Scan the entries below. List each line with "routing".

Saved entries
◆ ◆ ◆ ◆ ◆ ◆ ◆
/-- The part s after notice n has joined the queue of every port of a set. -/
def State.told (s : State) (ports : PortSet) (n : Notice) : State :=
  { s with noticeQueues := vzip (fun addressed q => joinIf addressed n q) ports s.noticeQueues }

/-- The set whose one member is port p. -/
def onlyPort (p : Port) : PortSet := (Vector.replicate 4 false).set p.val true p.isLt

/-- The CONTROL ports as sampled at the last cold or warm reset (R142). -/
def controlSet (s : State) : PortSet := vmap (fun x => x.control) s.ports

/-- The STATE-CHANGE of a message m in slot k: its state and class (R161). -/
def stateChange (s : State) (k : SlotNo) (m : Message) : Notice :=
  { kind := .stateChange, handle := some (s.handleOf k), detail := .stateAndClass m.custody.name m.klass, time := s.seconds }

/-- The HELD notice of the message in slot k for the given reason (R161). -/
def heldNotice (s : State) (k : SlotNo) (r : HoldReason) : Notice :=
  { kind := .held, handle := some (s.handleOf k), detail := .reason r, time := s.seconds }

/-- QUEUE-READY or FENCE-DONE, which name no handle (R161). -/
def bareNotice (s : State) (kind : NoticeKind) : Notice :=
  { kind := kind, handle := none, detail := .nothing, time := s.seconds }

/-- The part s with the BREAK-IN notice that names h out of p's queue (R164). -/
def State.withoutBreakIn (s : State) (p : Port) (h : Handle) : State :=
  { s with noticeQueues := vmod s.noticeQueues p (fun q =>
      { q with items := q.items.filter (fun n => !decide (n.kind = .breakIn ∧ n.handle = some h)) }) }

/-- The part s with p's pending break-in, if any, cleared, and its BREAK-IN notice withdrawn (R164). -/
def State.withoutPending (s : State) (p : Port) : State :=
  match (s.breakin p).pending with
  | none => s
  | some h => (s.modBreakin p (fun b => { b with pending := none })).withoutBreakIn p h

/-- The part s with p's active handoff cleared, and p's pending break-in with it (R108). -/
def State.withoutActive (s : State) (p : Port) : State :=
  (s.modBreakin p (fun b => { b with active := none })).withoutPending p

/-- The part s after an event that lowered the outstanding count from `before`: where it is now 0, each port whose fence is
pending has received FENCE-DONE, and no fence is pending (R78). -/
def State.fencesSettled (before : Nat) (s : State) : State :=
  if 0 < before ∧ s.outstanding = 0 then
    { s.told s.fences (bareNotice s .fenceDone) with fences := Vector.replicate 4 false }
  else s

/-- Message m out of the custody of its holder and back toward the queues: the pending upgrade is applied, a deadline not
later than now holds it, an area that does not resolve holds it, else it is QUEUED (R112, R113). -/
def returned (now : Nat) (holder : Port) (resolves : Bool) (m : Message) : Message :=
  let m := Message.applyUpgrade m
  if Message.deadlinePassed now m = true then
    Message.log now (some holder) .held { m with custody := .held .deadlinePassed }
  else if resolves = true then { m with custody := .queued }
  else Message.log now (some holder) .held { m with custody := .held .unrouted }

/-- Message m after a bounce, reported by BOUNCED or LAPSED: held at the seventh, else returned (R110). -/
def bounced (now : Nat) (holder : Port) (event : HistoryEvent) (resolves : Bool) (m : Message) : Message :=
  let m := Message.log now (some holder) event { m with bounces := m.bounces + 1 }
  if 7 ≤ m.bounces then Message.log now (some holder) .held { m with custody := .held .bounceLimit }
  else returned now holder resolves m

/-- A HANDED message whose lease deadline is not later than now has lapsed; any other message stands (R114). -/
def lapsedIfDue (now : Nat) (resolves : Bool) (m : Message) : Message :=
  match m.custody with
  | .handed p d _ => if d ≤ now then bounced now p .lapsed resolves m else m
  | .filling | .queued | .suspended _ _ _ | .held _ | .disposed _ _ | .void => m

/-- A QUEUED message whose delivery deadline is not later than now is held for it; any other message stands (R116). -/
def expiredIfDue (now : Nat) (m : Message) : Message :=
  if m.custody = .queued ∧ Message.deadlinePassed now m = true then
    Message.log now none .held { m with custody := .held .deadlinePassed }
  else m

/-- Message m after a routing change by port p under which its area resolves or not (R74 to R76). -/
def rerouted (now : Nat) (p : Port) (resolves : Bool) (m : Message) : Message :=
  match m.custody with
  | .handed q d _ => { m with custody := .handed q d true }
  | .suspended q r _ => { m with custody := .suspended q r true }
  | .queued => if resolves then m else Message.log now (some p) .held { m with custody := .held .unrouted }
  | .held .unrouted =>
    if resolves then
      let m := Message.log now (some p) .released (Message.applyUpgrade m)
      if Message.deadlinePassed now m = true then
        Message.log now (some p) .held { m with custody := .held .deadlinePassed }
      else { m with custody := .queued }
    else m
  | .held .bounceLimit | .held .refused | .held .deadlinePassed | .held .control => m
  | .filling | .disposed _ _ | .void => m

/-- Message m after a port reset of p that found p's link UP or DOWN, where its area resolves or not with the link UP: the
routing change where there is one, the return where p held it, and p out of the watcher set (R81, R119, R158). -/
def afterPortReset (now : Nat) (p : Port) (linkUp resolves : Bool) (m : Message) : Message :=
  let m₁ := if linkUp then m else rerouted now p resolves m
  let m₂ :=
    if m.custody.holder = some p then
      returned now p resolves (Message.log now (some p) .requeued { m₁ with token := m₁.token + 1 })
    else m₁
  { m₂ with watchers := m₂.watchers.set p.val false p.isLt }

/-- A message that waits at a warm reset, QUEUED already or returned from custody, where its area resolves or not
(R82). -/
def warmQueued (now : Nat) (resolves : Bool) (m : Message) : Message :=
  if resolves then { m with custody := .queued }
  else Message.log now none .held { m with custody := .held .unrouted }

/-- Message m after a warm reset, where its area resolves or not with every link UP: returned where it was in custody,
re-resolved, and watched by no port (R25, R82, R120). -/
def afterWarmReset (now : Nat) (resolves : Bool) (m : Message) : Message :=
  let m₁ : Message :=
    match m.custody with
    | .handed p _ _ | .suspended p _ _ =>
      let m := Message.applyUpgrade (Message.log now (some p) .requeued { m with token := m.token + 1 })
      if Message.deadlinePassed now m = true then
        Message.log now (some p) .held { m with custody := .held .deadlinePassed }
      else warmQueued now resolves m
    | .queued => warmQueued now resolves m
    | .held .unrouted =>
      if resolves then
        let m := Message.log now none .released (Message.applyUpgrade m)
        if Message.deadlinePassed now m = true then
          Message.log now none .held { m with custody := .held .deadlinePassed }
        else { m with custody := .queued }
      else m
    | .held .bounceLimit | .held .refused | .held .deadlinePassed | .held .control => m
    | .filling | .disposed _ _ | .void => m
  { m₁ with watchers := Vector.replicate 4 false }

/-- The part s after the message of slot k has been left as m, QUEUED or HELD: STATE-CHANGE to its watchers, then HELD to
the CONTROL ports, or QUEUE-READY and the break-in check of the queue it joined (R98, R108). -/
def State.leftAs (s : State) (k : SlotNo) (m : Message) : State :=
  let t := (s.withRecord k m).told m.watchers (stateChange s k m)
  match m.custody with
  | .held r => t.told (controlSet s) (heldNotice s k r)
  | .filling | .queued | .handed _ _ _ | .suspended _ _ _ | .disposed _ _ | .void =>
    match s.resolve m.area with
    | some q =>
      breakInCheck q (if s.queue q = [] then t.told (onlyPort q) (bareNotice s .queueReady) else t)
    | none => t

/-- The message of slot k leaves its queue by `act`, whose notices join before a BREAK-IN of the renewed check: a pending
break-in that names it is cleared, its notice withdrawn and the check made again (R99, R116, R150). A new BREAK-IN has the
place that the old one left, beside which the notices of `act` join; where none is raised, that place is theirs (R164; log
entry 29). -/
def State.leaving (s : State) (k : SlotNo) (act : State → State) : State :=
  match s.queueOf k with
  | none => act s
  | some q =>
    if (s.breakin q).pending = some (s.handleOf k) then
      let renewed := breakInCheck q
        ((act (s.modBreakin q (fun b => { b with pending := none }))).withoutBreakIn q (s.handleOf k))
      if (renewed.breakin q).pending.isSome = true then renewed else act (s.withoutPending q)
    else act s

/-- The part s after the tick's examination of slot k for a lapsed lease: the handoff ends, LAPSED with its token goes to the
holder, the message bounces, and fences that wait for its mark complete (R78, R108, R110, R114). -/
def State.lapsed (s : State) (k : SlotNo) : State :=
  match s.record k with
  | none => s
  | some m =>
    match m.custody with
    | .handed p d _ =>
      if d ≤ s.seconds then
        (((s.withoutActive p).told (onlyPort p)
            { kind := .lapsed, handle := some (s.handleOf k), detail := .token m.token, time := s.seconds }).leftAs
          k (bounced s.seconds p .lapsed (s.resolve m.area).isSome m)).fencesSettled s.outstanding
      else s
    | .filling | .queued | .suspended _ _ _ | .held _ | .disposed _ _ | .void => s

/-- The part s after the tick's examination of slot k for a passed delivery deadline: the message is HELD(DEADLINE-PASSED),
with STATE-CHANGE and HELD, and out of its queue (R116). -/
def State.expired (s : State) (k : SlotNo) : State :=
  match s.record k with
  | none => s
  | some m =>
    if m.custody = .queued ∧ Message.deadlinePassed s.seconds m = true then
      s.leaving k (fun t => t.leftAs k (expiredIfDue s.seconds m))
    else s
◆ ◆ ◆ ◆ ◆ ◆ ◆
▶ **ANSWER AREA**:
/-- Message m after a routing change by port p under which its area resolves or not (R74 to R76). -/
routing change where there is one, the return where p held it, and p out of the watcher set (R81, R119, R158). -/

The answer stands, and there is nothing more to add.